Solomon is one of history’s best-known personalities.  He is remembered for his wisdom at an early age as well as his great personal wealth.  His wisdom was displayed when the Lord ask him at the age of eighteen what he wanted as he began to reign over the nation of Israel.  The Lord appeared to Solomon in a dream and said, “Ask what I shall give thee” (I Kings 3:5).  Put yourself in Solomon’s place.  What would you have ask for?  Money? The total defeat of your enemies?  A long, healthy, happy life?  The Lord commented that Solomon could have asked for any of these things, but he did not.  Instead Solomon responded in part,

I am but a little child: I know not how to go out or come in.  And thy servant is in the midst of thy people which thou hast chosen, a great people, that cannot be numbered nor counted for multitude. Give therefore thy servant an understanding heart to judge thy people, that I may discern between good and bad: for who is able to judge this thy so great a people?” (I Kings 3:7-9).

Imagine such an attitude in a teenager.  He already appears wise, yet God granted his request giving him “a wise and understanding heart; so that there was none like thee before thee, neither shall there any arise like unto thee” (I Kings 3:12).

His wisdom was demonstrated early in his days as king as he settled disputes between the people as well as his dealings with some political rivals.  But something happened to Solomon, as he grew older, his wisdom failed him.  How?  Apparently he became too wise to heed God any longer.  First he had horses from Egypt which God had clearly forbidden in Deuteronomy 17:16.  Then he took for himself multitudes of wives also forbidden (see Deuteronomy 17:17).  Then built pagan temples for his foreign wives, and began to attend worship with them.  When God stirred up adversaries to get his attention he attempted military solutions.
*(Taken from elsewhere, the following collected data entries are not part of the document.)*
-- ==== Sys2Proof/Config.lean ====
section
/-! DEFINITION. Config.lean: what the part fixes for good: its identity, its capacities and its fixed
times. The manual leaves no value of this kind open, so nothing here is opaque. -/

namespace Sys2Proof.Config

/-- Vendor code (Table 10.6). -/
def vendorCode : Nat := 0x56B1
/-- Part code (Table 10.6). -/
def partCode : Nat := 0x6024
/-- Revision (Table 10.6). -/
def revision : Nat := 1
/-- Places of one bay's step queue (R103, Table 10.6). -/
def stepPlaces : Nat := 4
/-- Records of the exchange table (R99, Table 10.6). -/
def exchangeRecords : Nat := 32
/-- Batch entries of the Collation Buffer (R125, Table 10.6). -/
def batchEntries : Nat := 8
/-- Entries of the Group Table (R90, Table 10.6). -/
def groupEntries : Nat := 16
/-- Lines of the log ring (R157, Table 10.6). -/
def logLines : Nat := 64
/-- Most bytes of a text (Table 10.6). -/
def textBytes : Nat := 120
/-- Bytes of an uplink line that the assembler stores (R75). -/
def storedBytes : Nat := 124
/-- Places of the answer queue (R166). -/
def answerPlaces : Nat := 4
/-- Most pairs of a pin list that has a meaning (R86). -/
def pinPairs : Nat := 24
/-- Longest body of a request (R161). -/
def requestBody : Nat := 512
/-- Shortest body of a frame: kind and tag (R161). -/
def leastBody : Nat := 3
/-- The sync byte of every frame (R161). -/
def syncByte : Byte := 0xC3
/-- Initial value of the frame check (R162). -/
def crcInitial : BitVec 16 := 0x5A3C
/-- Generator polynomial of the frame check without its top term (R162). -/
def crcPolynomial : BitVec 16 := 0x1021

/-- Removal timer (R3), ms. -/
def removalMs : Nat := 10
/-- Rise timer (R9), ms. -/
def riseMs : Nat := 50
/-- Brownout trip timer (Table 1.6), ms. -/
def brownoutTripMs : Nat := 2
/-- Line timer of the uplink assembler (R76), ms. -/
def lineMs : Nat := 500
/-- Gap timer of the receiver (R165), ms. -/
def gapMs : Nat := 20
/-- Where the boot timer holds (R13), ms. -/
def bootTimerMost : Nat := 600000
/-- Where an entry's age holds (R133), ms. -/
def ageMost : Nat := 5000
/-- Greatest elapsed_ms of a result (R114), ms. -/
def elapsedMost : Nat := 960000

/-- Least current a sample can carry (R26), CU. -/
def currentLeast : Int := -16384000
/-- Greatest current a sample can carry (R26), CU. -/
def currentMost : Int := 16383500
/-- Greatest rms (R49), CU. -/
def rmsMost : Nat := 16384000
/-- Up-switch threshold on a LOW sample's adjusted code (R29). -/
def upSwitchCode : Int := 30000
/-- Greatest adjusted code of a HIGH sample that counts towards a down-switch (R30). -/
def downSwitchCode : Int := 48
/-- Consecutive HIGH samples that make a down-switch (R30). -/
def downSwitchCount : Nat := 64
/-- CU of one code in the HIGH range (Table 2.1). -/
def highScale : Int := 500
/-- Limit of the calibration offsets either side of 0 (R37). -/
def offsetLimit : Int := 512
/-- Discarded periods of each calibration phase pair (Table 2.6). -/
def calibrationBlank : Nat := 2
/-- Summed periods of each calibration phase pair (Table 2.6). -/
def calibrationSum : Nat := 256

end Sys2Proof.Config
end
Then when God revealed the plan to take ten tribes away from Rehoboam his son and give them to Jeroboam; Solomon’s solution was the assassination of Jeroboam.  Solomon, of course, was not able to prevent the Lord’s will from completion by his various attempts.  But what happened to that humble young man asking for an understanding heart?

As he grew older he came to rely more on his own wisdom and less upon God’s revealed will until he came to believe he could overturn the Lord’s will.  That is the potential problem with human wisdom; it can begin to influence people to act contrary to God’s revealed will (see I Corinthians 1:18ff).